Since these folders are based on spacy train
(which Prodigy's prodigy train
is a wrapper for), there are helpful discussions on spaCy's Github Discussion forum like these on resuming training:
But I would suggest reading through these posts too to understand what's the point/purpose of retraining (i.e., using model-last
):
Let us know if you have any other questions!
By highest score do you mean F-score?
Hi @stefan.bartell,
By default with only a ner
component, then yes.
But this can be configured and may require a little explanation.
When your run prodigy train
, you're really running spacy train
. To run spacy train
, you need a spaCy config file.
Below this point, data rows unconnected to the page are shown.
-- ==== Sys2Proof/WellFormed.lean ====
section
/-! DEFINITION. Which terms of Instr stand for something that can reach the part. Payload fields of requests need no
check: every value of a byte or of two bytes can be sent, and the request's own rule judges it (R168). -/

namespace Sys2Proof

/-- A command that can reach the part: FRAME_REJECTED carries the at most 50 bytes the receive buffer keeps (R148) and
they fail a frame check (R149); the interval between two frame-sync arrivals is not negative (R138). -/
def Instr.wellFormed : Instr → Bool
  | .frameRejected received => decide (received.length ≤ 50) && (frameProblem received).isSome
  | .frameSyncArrival interval => decide (0 ≤ interval)
  | _ => true

end Sys2Proof
end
To simplify this, prodigy train
will use spaCy's default config, very similar to running:
python -m spacy init config config.cfg --lang en --pipeline ner
This then produces this config file:
[paths]
train = null
dev = null
vectors = null
init_tok2vec = null
[system]
gpu_allocator = null
seed = 0
[nlp]
lang = "en"
pipeline = ["tok2vec","ner"]
batch_size = 1000
disabled = []
before_creation = null
after_creation = null
after_pipeline_creation = null
tokenizer = {"@tokenizers":"spacy.Tokenizer.v1"}
[components]
[components.ner]
factory = "ner"
incorrect_spans_key = null
moves = null
scorer = {"@scorers":"spacy.ner_scorer.v1"}
update_with_oracle_cut_size = 100
[components.ner.model]
@architectures = "spacy.TransitionBasedParser.v2"
state_type = "ner"
extra_state_tokens = false
hidden_width = 64
maxout_pieces = 2
use_upper = true
nO = null
[components.ner.model.tok2vec]
@architectures = "spacy.Tok2VecListener.v1"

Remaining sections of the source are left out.